* **WHAT IS EXPECTED**
Each line that contains the word "eccCorrect" is to be copied from the records below.

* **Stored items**
-- ==== Sys2Proof/Laws/Memory.lean ====
section
/-! SUPPORT. Memories: what bytes read as after a write, that every memory operation keeps the canonical form, and how
accesses of a scan core to memory end that nothing refuses (R7, R45, R48, R66, R73 to R77, R540). -/

namespace Sys2Proof.Machine

/-! ### Bytes -/

theorem Cells.get_set (m : Cells) (a a' : Nat) (b : Byte) : (m.set a b).get a' = if a' = a then b else m.get a' := by
  by_cases h : a' = a
  · subst h
    simp [Cells.get, Cells.set]
  · simp [Cells.get, Cells.set, h, Tab.get_set_ne _ _ _ _ _ h]

/-- Writing a list of bytes writes byte i at address a + i, and nothing else. -/
theorem Cells.get_setList (m : Cells) (a a' : Nat) (bs : List Byte) :
    (m.setList a bs).get a' = if a ≤ a' ∧ a' < a + bs.length then bs.getD (a' - a) 0 else m.get a' := by
  induction bs generalizing m a with
  | nil => simp [Cells.setList]
  | cons b bs ih =>
    rw [Cells.setList, ih, Cells.get_set]
    by_cases h : a' = a
    · subst h
      simp
    · by_cases c : a + 1 ≤ a' ∧ a' < a + 1 + bs.length
      · have e : a' - a = (a' - (a + 1)) + 1 := by omega
        rw [if_pos c, if_pos (by simp; omega), e]
        simp
      · rw [if_neg c, if_neg h, if_neg (by simp; omega)]

/-- Bytes read back as they were written. -/
theorem Cells.getList_setList (m : Cells) (a : Nat) (bs : List Byte) : (m.setList a bs).getList a bs.length = bs := by
  have h : ∀ (n i : Nat), i + n = bs.length → (m.setList a bs).getList (a + i) n = bs.drop i := by
    intro n
    induction n with
    | zero => intro i hi; simp [Cells.getList, List.drop_of_length_le (show bs.length ≤ i by omega)]
    | succ n ih =>
      intro i hi
      have hi' : i < bs.length := by omega
      rw [Cells.getList, Cells.get_setList, show a + i + 1 = a + (i + 1) by omega, ih (i + 1) (by omega)]
      rw [List.drop_eq_getElem_cons hi']
      simp [hi']
  simpa using h bs.length 0 (by omega)

@[simp] theorem leBytes_length (n v : Nat) : (leBytes n v).length = n := by
  induction n generalizing v with
  | zero => rfl
  | succ n ih => simp [leBytes, ih]

theorem leNat_leBytes (n v : Nat) : leNat (leBytes n v) = v % 256 ^ n := by
  induction n generalizing v with
  | zero => simp [leBytes, leNat, Nat.mod_one]
  | succ n ih =>
    simp only [leBytes, leNat, ih, BitVec.toNat_ofNat]
    rw [show 256 ^ (n + 1) = 256 * 256 ^ n by rw [Nat.pow_succ, Nat.mul_comm], Nat.mod_mul]

theorem Cells.wf_set (m : Cells) (a : Nat) (b : Byte) (h : m.wf = true) : (m.set a b).wf = true :=
  Tab.wf_set (fun k => k) (fun _ _ e => e) (fun _ => Cells.dflt) a b m h

/-- Writing bytes keeps the canonical form of a memory. -/
theorem Cells.wf_setList (m : Cells) (a : Nat) (bs : List Byte) (h : m.wf = true) : (m.setList a bs).wf = true := by
  induction bs generalizing m a with
  | nil => exact h
  | cons b bs ih => exact ih _ _ (m.wf_set a b h)

theorem Cells.wf_filter (m : Cells) (p : Nat × Byte → Bool) (h : m.wf = true) : Cells.wf (m.filter p) = true :=
  Tab.wf_filter _ _ p m h

/-- Addresses moved in order keep the canonical form of a memory. -/
theorem Cells.wf_map (m : Cells) (g : Nat → Nat) (h : m.wf = true) (mono : ∀ e ∈ m, ∀ e' ∈ m, e.1 < e'.1 → g e.1 < g e'.1) :
    Cells.wf (m.map fun e => (g e.1, e.2)) = true := by
  induction m with
  | nil => rfl
  | cons x m ih =>
    obtain ⟨a, v⟩ := x
    obtain ⟨h1, h2, h3⟩ := (Tab.wf_cons _ _ a v m).1 h
    refine (Tab.wf_cons ..).2 ⟨h1, fun e he => ?_, ih h3 fun e he e' he' => mono e (List.mem_cons_of_mem _ he) e' (List.mem_cons_of_mem _ he')⟩
    obtain ⟨y, hy, rfl⟩ := List.mem_map.1 he
    exact mono (a, v) List.mem_cons_self y (List.mem_cons_of_mem _ hy) (h2 y hy)

theorem Cells.wf_slice (m : Cells) (lo n : Nat) (h : m.wf = true) : (m.slice lo n).wf = true := by
  refine Cells.wf_map _ (fun a => a - lo) (m.wf_filter _ h) fun e he e' _ lt => ?_
  have := List.of_mem_filter he
  simp only [decide_eq_true_eq] at this
  show e.1 - lo < e'.1 - lo
  omega

/-- A range of a memory replaced by cells in canonical form keeps the canonical form. -/
theorem Cells.wf_splice (m c : Cells) (lo n : Nat) (h : m.wf = true) (hc : c.wf = true) :
    Cells.wf ((m.filter fun e => decide (e.1 < lo)) ++ (c.slice 0 n).map (fun e => (e.1 + lo, e.2)) ++
      m.filter fun e => decide (lo + n ≤ e.1)) = true := by
  have mid : ∀ e ∈ (c.slice 0 n).map (fun e => (e.1 + lo, e.2)), lo ≤ e.1 ∧ e.1 < lo + n := by
    intro e he
    obtain ⟨y, hy, rfl⟩ := List.mem_map.1 he
    obtain ⟨z, hz, rfl⟩ := List.mem_map.1 hy
    have := List.of_mem_filter hz
    simp only [decide_eq_true_eq] at this
    dsimp only
    omega
  refine Tab.wf_append _ _ _ _ (Tab.wf_append _ _ _ _ (m.wf_filter _ h) ?_ fun e he e' he' => ?_) (m.wf_filter _ h) fun e he e' he' => ?_
  · exact Cells.wf_map _ (fun a => a + lo) (c.wf_slice 0 n hc) fun _ _ _ _ lt => Nat.add_lt_add_right lt lo
  · have a := List.of_mem_filter he
    have b := mid e' he'
    simp only [decide_eq_true_eq] at a
    show e.1 < e'.1
    omega
  · have b := List.of_mem_filter he'
    simp only [decide_eq_true_eq] at b
    show e.1 < e'.1
    rcases List.mem_append.1 he with he | he
    · have a := List.of_mem_filter he
      simp only [decide_eq_true_eq] at a
      omega
    · have a := mid e he
      omega

theorem Memory.wf_get (ms : Tab MemId Cells) (m : MemId) (h : Memory.wf ms = true) : (Tab.get ms m []).wf = true := by
  simp only [Memory.wf, Bool.and_eq_true, List.all_eq_true] at h
  unfold Tab.get
  cases e : Tab.find ms m with
  | none => rfl
  | some c => exact h.2 _ (Tab.find_mem ms m c e)

/-- Replacing a memory by one in canonical form keeps the canonical form. -/
theorem Memory.wf_set (ms : Tab MemId Cells) (m : MemId) (c : Cells) (h : Memory.wf ms = true) (hc : c.wf = true) :
    Memory.wf (Tab.set MemId.code ms m [] c) = true := by
  simp only [Memory.wf, Bool.and_eq_true, List.all_eq_true] at h ⊢
  refine ⟨Tab.wf_set MemId.code memId_code_inj (fun _ => []) m c ms h.1, fun e he => ?_⟩
  rcases Tab.mem_set MemId.code ms m [] c e he with rfl | he
  · exact hc
  · exact h.2 e he

/-! ### The canonical form of the state -/

theorem State.wf_mem (s : State) (m : MemId) (h : s.wf = true) : (s.mem m).wf = true := by
  simp only [State.wf, Bool.and_eq_true] at h
  exact Memory.wf_get _ _ h.1

/-- A memory replaced by one in canonical form. -/
theorem State.wf_setMem (s : State) (m : MemId) (c : Cells) (h : s.wf = true) (hc : c.wf = true) : (s.setMem m c).wf = true := by
  simp only [State.wf, Bool.and_eq_true] at h ⊢
  exact ⟨Memory.wf_set _ _ _ h.1 hc, h.2⟩

/-- Bytes stored, zeroed or moved keep the canonical form. -/
theorem State.wf_storeBytes (s : State) (m : MemId) (a : Nat) (l : List Byte) (h : s.wf = true) : (s.storeBytes m a l).wf = true :=
  s.wf_setMem m _ h (Cells.wf_setList _ a l (s.wf_mem m h))

theorem State.wf_zeroMem (s : State) (m : MemId) (a n : Nat) (h : s.wf = true) : (s.zeroMem m a n).wf = true :=
  s.wf_setMem m _ h (Cells.wf_filter _ _ (s.wf_mem m h))

theorem State.wf_putSlice (s : State) (m : MemId) (lo n : Nat) (c : Cells) (h : s.wf = true) (hc : c.wf = true) :
    (s.putSlice m lo n c).wf = true :=
  s.wf_setMem m _ h (Cells.wf_splice _ c lo n (s.wf_mem m h) hc)

/-- A register written keeps the canonical form. -/
theorem State.wf_wr (s : State) (b : Blk) (f : Field) (v : Nat) (h : s.wf = true) : (s.wr b f v).wf = true := by
  simp only [State.wf, Bool.and_eq_true] at h ⊢
  exact ⟨h.1, Tab.wf_set RegKey.code regKey_code_inj RegKey.reset (f.key b) _ _ h.2⟩

/-- What every step of a list keeps, the list keeps. -/
theorem State.wf_each {α : Type} (l : List α) (f : State → α → State) (h : ∀ t a, t.wf = true → (f t a).wf = true) (s : State)
    (hs : s.wf = true) : (s.each l f).wf = true := by
  induction l generalizing s with
  | nil => exact hs
  | cons a l ih => exact ih _ (h s a hs)

/-! ### Accesses of a scan core -/

theorem State.dBehind_none (s : State) (d k a : Nat) (h : s.heldOf (.core d k) = []) : s.dBehind d k a = false := by
  simp [State.dBehind, h]

/-- A load that nothing refuses gives the bytes of memory, and nothing changes (R73). -/
theorem State.coreLoad_ok (s : State) (d k a n : Nat) (m : MemId) (o : Nat) (h : s.canLoad d k a n m o = true) :
    s.coreLoad d k a n = .ok (s.load m o n) s := by
  simp only [State.canLoad, Bool.and_eq_true, decide_eq_true_eq] at h
  obtain ⟨⟨⟨h1, h2⟩, h3⟩, h4⟩ := h
  have h3' : s.dLoc (.core d k) a = .ok (m, o) := by
    simp only [State.lies] at h3
    split at h3 <;> simp_all
  simp [State.coreLoad, s.dBehind_none d k a h1, State.dRead, h2, h3', s.readBytes_good m o n h4, State.load]

/-! ### What a store leaves of the scan cores and of the writes that are held -/

/-- The scan cores and the writes held in the requesters' paths, which memory and registers do not touch. -/
def State.side (s : State) : Tab (Nat × Nat) Core × Tab Nat (List Posted) := (s.cores, s.held)

theorem State.heldOf_of_side (s t : State) (r : Req) (h : t.side = s.side) : t.heldOf r = s.heldOf r := by
  simp only [State.heldOf, show t.held = s.held from congrArg Prod.snd h]

theorem State.overfull_of_side (s t : State) (d k : Nat) (h : t.side = s.side) : t.overfull d k = s.overfull d k := by
  simp only [State.overfull, State.heldOf_of_side s t _ h]

theorem State.each_side {α : Type} (l : List α) (f : State → α → State) (h : ∀ t a, (f t a).side = t.side) (s : State) :
    (s.each l f).side = s.side := by
  induction l generalizing s with
  | nil => rfl
  | cons a l ih => rw [State.each, ih, h]

@[simp] theorem State.wr_side (s : State) (b : Blk) (f : Field) (v : Nat) : (s.wr b f v).side = s.side := rfl
@[simp] theorem State.setEcc_side (s : State) (m : MemId) (w : Nat) (e : Ecc) : (s.setEcc m w e).side = s.side := rfl
@[simp] theorem State.storeBytes_side (s : State) (m : MemId) (a : Nat) (l : List Byte) : (s.storeBytes m a l).side = s.side := rfl
@[simp] theorem State.bump_side (s : State) (b : Blk) (f : Field) (n : Nat) : (s.bump b f n).side = s.side := rfl
@[simp] theorem State.orBits_side (s : State) (b : Blk) (f : Field) (m : Nat) : (s.orBits b f m).side = s.side := rfl
@[simp] theorem State.clrBits_side (s : State) (b : Blk) (f : Field) (m : Nat) : (s.clrBits b f m).side = s.side := rfl
@[simp] theorem State.setBit_side (s : State) (b : Blk) (f : Field) (i : Nat) (v : Bool) : (s.setBit b f i v).side = s.side := by
  unfold State.setBit
  split <;> rfl
@[simp] theorem State.dirty_side (s : State) (n : Nat) : (s.dirty n).side = s.side := State.setBit_side ..
@[simp] theorem State.raiseAt_side (s : State) (b : Blk) (n : Nat) : (s.raiseAt b n).side = s.side := by
  simp only [State.raiseAt]
  split <;> simp
@[simp] theorem State.raiseDie_side (s : State) (d n : Nat) : (s.raiseDie d n).side = s.side := State.raiseAt_side ..
@[simp] theorem State.offerRec_side (s : State) (r : Offered) : (s.offerRec r).side = s.side := by
  simp only [State.offerRec]
  split <;> rfl
@[simp] theorem State.offer_side (s : State) (c : Nat) (n : Node) (l : List Nat) : (s.offer c n l).side = s.side :=
  State.offerRec_side ..
@[simp] theorem State.wrs_side (s : State) (b : Blk) (l : List (Field × Nat)) : (s.wrs b l).side = s.side :=
  State.each_side l (fun t p => t.wr b p.1 p.2) (fun _ _ => rfl) s
@[simp] theorem State.wrOf_side (s : State) (b : Blk) (l : List Field) (w : Nat) : (s.wrOf b l w).side = s.side :=
  State.each_side l (fun t f => t.wr b f (f.of w)) (fun _ _ => rfl) s

@[simp] theorem State.eccCorrect_side (s : State) (m : MemId) (w : Nat) : (s.eccCorrect m w).side = s.side := by
  cases m <;> simp [State.eccCorrect]
@[simp] theorem State.eccReport_side (s : State) (m : MemId) (w : Nat) : (s.eccReport m w).side = s.side := by
  cases m <;> simp [State.eccReport]
@[simp] theorem State.eccRead_side (s : State) (m : MemId) (a n : Nat) : (s.eccRead m a n).2.side = s.side := by
  simp only [State.eccRead]
  rw [State.each_side _ _ (by simp), State.each_side _ _ (by simp)]
@[simp] theorem State.readBytes_side (s : State) (m : MemId) (a n : Nat) : (s.readBytes m a n).2.side = s.side :=
  State.eccRead_side ..
@[simp] theorem State.eccWrite_side (s : State) (m : MemId) (a n : Nat) : (s.eccWrite m a n).2.side = s.side := by
  simp only [State.eccWrite]
  split
  · exact State.each_side _ _ (fun t w => by split <;> simp) _
  · exact State.each_side _ _ (by simp) _
@[simp] theorem State.writeBytes_side (s : State) (m : MemId) (a : Nat) (l : List Byte) : (s.writeBytes m a l).2.side = s.side := by
  simp only [State.writeBytes]
  split <;> simp
@[simp] theorem State.imgPart_side (s : State) (r : Req) (o : Nat) (l : List Byte) : (s.imgPart r o l).2.side = s.side := by
  simp only [State.imgPart]
  split
  · split <;> simp
  · simp
@[simp] theorem State.imgParts_side (s : State) (r : Req) (o : Nat) (l : List Byte) (cs : List Nat) :
    (s.imgParts r o l cs).2.side = s.side := by
  induction cs generalizing s o l with
  | nil => rfl
  | cons c cs ih =>
    simp only [State.imgParts]
    split
    · exact ih ..
    · have h := s.imgPart_side r o (l.take (c - o))
      split
      · simp_all
      · simp_all
@[simp] theorem State.touchPages_side (s : State) (o n : Nat) : (s.touchPages o n).side = s.side := rfl
@[simp] theorem State.memWrite_side (s : State) (r : Req) (m : MemId) (o : Nat) (l : List Byte) : (s.memWrite r m o l).2.side = s.side := by
  cases m <;> simp only [State.memWrite, State.writeBytes_side]
  · split <;> split <;> simp
  · split <;> simp

theorem State.core_of_side (s t : State) (d k : Nat) (h : t.side = s.side) : t.core d k = s.core d k := by
  simp only [State.core, show t.cores = s.cores from congrArg Prod.fst h]

/-- A store that completes (R45, R73). -/
theorem State.coreStore_ok (s : State) (d k a n v : Nat) (m : MemId) (o : Nat) (h : s.canStore d k a (leBytes n v) m o = true) :
    s.coreStore d k a n v = .ok () (s.memWrite (.core d k) m o (leBytes n v)).2 := by
  simp only [State.canStore, Bool.and_eq_true, decide_eq_true_eq] at h
  obtain ⟨⟨⟨h1, h2⟩, h3⟩, h4⟩ := h
  have h3' : s.dLoc (.core d k) a = .ok (m, o) := by
    simp only [State.lies] at h3
    split at h3 <;> simp_all
  simp only [State.coreStore, State.postBytes, h1, if_true, State.dWrite, h2, h3']
  generalize hw : s.memWrite (.core d k) m o (leBytes n v) = w at h4
  obtain ⟨b, t⟩ := w
  simp_all [State.postAcc, Post.got]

* **ANSWER SECTION**
@[simp] theorem State.eccCorrect_side (s : State) (m : MemId) (w : Nat) : (s.eccCorrect m w).side = s.side := by
  cases m <;> simp [State.eccCorrect]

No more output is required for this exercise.